*What you are asked to do:* From the entries below, reproduce exactly the line containing "(R9, R66). -/", the line containing "(R9, R10). -/", and every line in between, with nothing added.

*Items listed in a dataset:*
○ ○ ○ ○ ○

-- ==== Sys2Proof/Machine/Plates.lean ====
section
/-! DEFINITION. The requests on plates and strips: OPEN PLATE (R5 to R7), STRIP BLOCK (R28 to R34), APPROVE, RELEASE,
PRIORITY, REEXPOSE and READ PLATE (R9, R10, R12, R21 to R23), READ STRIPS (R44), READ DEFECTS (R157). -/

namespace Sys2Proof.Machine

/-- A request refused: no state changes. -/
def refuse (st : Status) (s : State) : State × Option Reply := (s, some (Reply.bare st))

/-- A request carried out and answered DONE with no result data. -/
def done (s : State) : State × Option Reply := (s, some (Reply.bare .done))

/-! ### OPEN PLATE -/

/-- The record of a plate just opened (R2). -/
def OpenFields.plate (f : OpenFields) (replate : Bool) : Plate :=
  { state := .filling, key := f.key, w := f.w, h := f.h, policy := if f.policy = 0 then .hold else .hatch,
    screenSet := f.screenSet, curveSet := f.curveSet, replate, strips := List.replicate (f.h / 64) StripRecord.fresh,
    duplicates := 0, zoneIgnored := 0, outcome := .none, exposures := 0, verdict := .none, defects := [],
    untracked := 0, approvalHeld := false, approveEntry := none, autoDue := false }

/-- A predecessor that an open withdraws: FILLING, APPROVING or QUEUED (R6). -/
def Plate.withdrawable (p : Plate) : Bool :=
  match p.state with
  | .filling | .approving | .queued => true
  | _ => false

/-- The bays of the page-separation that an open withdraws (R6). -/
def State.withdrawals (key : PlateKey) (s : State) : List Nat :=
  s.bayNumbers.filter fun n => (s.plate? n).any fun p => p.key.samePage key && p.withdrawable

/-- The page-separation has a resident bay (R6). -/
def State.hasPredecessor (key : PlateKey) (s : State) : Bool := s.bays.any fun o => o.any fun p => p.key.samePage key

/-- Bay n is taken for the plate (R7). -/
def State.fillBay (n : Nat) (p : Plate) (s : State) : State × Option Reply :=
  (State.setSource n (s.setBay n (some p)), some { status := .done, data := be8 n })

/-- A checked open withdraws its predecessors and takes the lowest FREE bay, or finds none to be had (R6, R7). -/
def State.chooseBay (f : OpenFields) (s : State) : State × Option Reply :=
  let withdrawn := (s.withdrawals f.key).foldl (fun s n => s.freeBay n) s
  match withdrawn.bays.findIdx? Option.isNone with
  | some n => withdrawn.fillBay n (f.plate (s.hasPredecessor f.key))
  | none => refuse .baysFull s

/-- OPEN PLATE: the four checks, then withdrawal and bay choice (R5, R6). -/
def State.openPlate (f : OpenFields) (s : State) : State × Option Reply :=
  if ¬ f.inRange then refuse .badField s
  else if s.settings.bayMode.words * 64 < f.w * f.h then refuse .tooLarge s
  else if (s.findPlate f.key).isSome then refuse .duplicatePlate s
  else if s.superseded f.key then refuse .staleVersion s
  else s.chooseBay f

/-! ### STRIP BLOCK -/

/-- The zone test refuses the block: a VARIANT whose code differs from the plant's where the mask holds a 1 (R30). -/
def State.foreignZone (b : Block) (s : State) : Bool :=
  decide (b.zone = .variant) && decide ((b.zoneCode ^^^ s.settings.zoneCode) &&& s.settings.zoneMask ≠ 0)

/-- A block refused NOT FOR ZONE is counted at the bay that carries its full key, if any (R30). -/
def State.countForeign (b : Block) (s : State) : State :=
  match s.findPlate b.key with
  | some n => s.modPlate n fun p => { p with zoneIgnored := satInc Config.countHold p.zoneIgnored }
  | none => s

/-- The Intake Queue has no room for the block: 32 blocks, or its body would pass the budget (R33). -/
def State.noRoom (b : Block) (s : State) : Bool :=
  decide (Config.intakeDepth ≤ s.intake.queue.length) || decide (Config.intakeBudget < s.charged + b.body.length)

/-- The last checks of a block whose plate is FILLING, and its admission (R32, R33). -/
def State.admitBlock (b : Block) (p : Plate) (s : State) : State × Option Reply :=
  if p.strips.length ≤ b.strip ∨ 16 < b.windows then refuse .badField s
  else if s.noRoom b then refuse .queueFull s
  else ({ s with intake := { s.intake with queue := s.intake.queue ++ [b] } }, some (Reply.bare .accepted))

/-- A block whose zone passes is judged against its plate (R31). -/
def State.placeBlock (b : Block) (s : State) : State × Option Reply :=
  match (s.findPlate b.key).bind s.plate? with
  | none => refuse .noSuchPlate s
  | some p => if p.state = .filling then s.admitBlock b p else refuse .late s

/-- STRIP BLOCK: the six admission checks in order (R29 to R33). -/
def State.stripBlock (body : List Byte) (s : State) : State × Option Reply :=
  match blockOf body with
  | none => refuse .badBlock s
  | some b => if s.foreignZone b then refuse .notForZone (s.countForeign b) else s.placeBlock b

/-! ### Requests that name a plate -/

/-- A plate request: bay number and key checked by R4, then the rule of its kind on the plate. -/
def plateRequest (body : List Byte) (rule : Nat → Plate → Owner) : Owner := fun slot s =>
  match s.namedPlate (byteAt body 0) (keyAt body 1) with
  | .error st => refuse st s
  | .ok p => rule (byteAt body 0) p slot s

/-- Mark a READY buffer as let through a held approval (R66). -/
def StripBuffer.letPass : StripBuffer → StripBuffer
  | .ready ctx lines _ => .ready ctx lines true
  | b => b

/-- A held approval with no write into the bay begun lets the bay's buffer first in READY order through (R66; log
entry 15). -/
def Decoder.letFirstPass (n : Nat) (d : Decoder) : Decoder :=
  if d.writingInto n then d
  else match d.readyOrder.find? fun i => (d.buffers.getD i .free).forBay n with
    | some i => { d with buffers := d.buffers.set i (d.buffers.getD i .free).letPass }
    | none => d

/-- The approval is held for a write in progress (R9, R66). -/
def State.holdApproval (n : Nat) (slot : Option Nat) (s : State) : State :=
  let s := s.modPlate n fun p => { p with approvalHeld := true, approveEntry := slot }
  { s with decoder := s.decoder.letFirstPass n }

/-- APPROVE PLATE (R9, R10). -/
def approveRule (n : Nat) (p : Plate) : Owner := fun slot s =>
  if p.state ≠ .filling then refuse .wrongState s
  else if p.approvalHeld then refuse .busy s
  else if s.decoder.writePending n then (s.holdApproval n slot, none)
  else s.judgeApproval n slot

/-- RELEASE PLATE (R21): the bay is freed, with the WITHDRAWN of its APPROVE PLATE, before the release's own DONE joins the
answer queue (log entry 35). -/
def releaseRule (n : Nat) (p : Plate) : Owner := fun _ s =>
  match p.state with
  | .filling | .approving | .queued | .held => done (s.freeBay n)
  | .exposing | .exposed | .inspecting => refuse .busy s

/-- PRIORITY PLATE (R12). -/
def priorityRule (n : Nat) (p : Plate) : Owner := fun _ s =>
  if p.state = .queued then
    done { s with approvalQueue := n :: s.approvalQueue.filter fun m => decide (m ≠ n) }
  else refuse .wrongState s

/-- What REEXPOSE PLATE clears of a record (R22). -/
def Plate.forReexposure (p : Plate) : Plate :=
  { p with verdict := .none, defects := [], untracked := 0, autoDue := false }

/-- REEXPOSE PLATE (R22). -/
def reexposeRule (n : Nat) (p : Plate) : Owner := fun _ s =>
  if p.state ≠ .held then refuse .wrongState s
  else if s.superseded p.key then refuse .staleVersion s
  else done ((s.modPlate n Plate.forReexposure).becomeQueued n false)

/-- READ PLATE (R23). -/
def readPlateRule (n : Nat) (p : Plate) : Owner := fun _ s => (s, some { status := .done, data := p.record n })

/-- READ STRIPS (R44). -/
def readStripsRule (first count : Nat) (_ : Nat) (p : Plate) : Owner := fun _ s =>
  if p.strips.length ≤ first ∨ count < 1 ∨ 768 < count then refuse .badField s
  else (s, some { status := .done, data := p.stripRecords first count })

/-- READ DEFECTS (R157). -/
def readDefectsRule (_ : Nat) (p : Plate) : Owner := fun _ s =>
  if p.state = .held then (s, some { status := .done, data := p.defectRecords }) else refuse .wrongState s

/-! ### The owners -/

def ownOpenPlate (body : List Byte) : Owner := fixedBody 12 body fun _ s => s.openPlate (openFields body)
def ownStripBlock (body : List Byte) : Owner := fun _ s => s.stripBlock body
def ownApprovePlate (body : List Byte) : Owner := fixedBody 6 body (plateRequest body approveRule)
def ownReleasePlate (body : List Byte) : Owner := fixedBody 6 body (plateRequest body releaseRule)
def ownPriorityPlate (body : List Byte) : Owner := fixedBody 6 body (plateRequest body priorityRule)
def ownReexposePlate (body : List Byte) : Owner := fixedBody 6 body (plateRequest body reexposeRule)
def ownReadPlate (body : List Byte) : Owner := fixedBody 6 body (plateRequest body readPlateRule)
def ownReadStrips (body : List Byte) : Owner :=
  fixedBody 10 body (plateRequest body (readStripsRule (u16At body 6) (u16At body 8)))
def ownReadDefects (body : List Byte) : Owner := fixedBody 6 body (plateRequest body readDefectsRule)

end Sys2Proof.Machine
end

○ ○ ○ ○ ○

*Exercise output:*
/-- The approval is held for a write in progress (R9, R66). -/
def State.holdApproval (n : Nat) (slot : Option Nat) (s : State) : State :=
  let s := s.modPlate n fun p => { p with approvalHeld := true, approveEntry := slot }
  { s with decoder := s.decoder.letFirstPass n }

/-- APPROVE PLATE (R9, R10). -/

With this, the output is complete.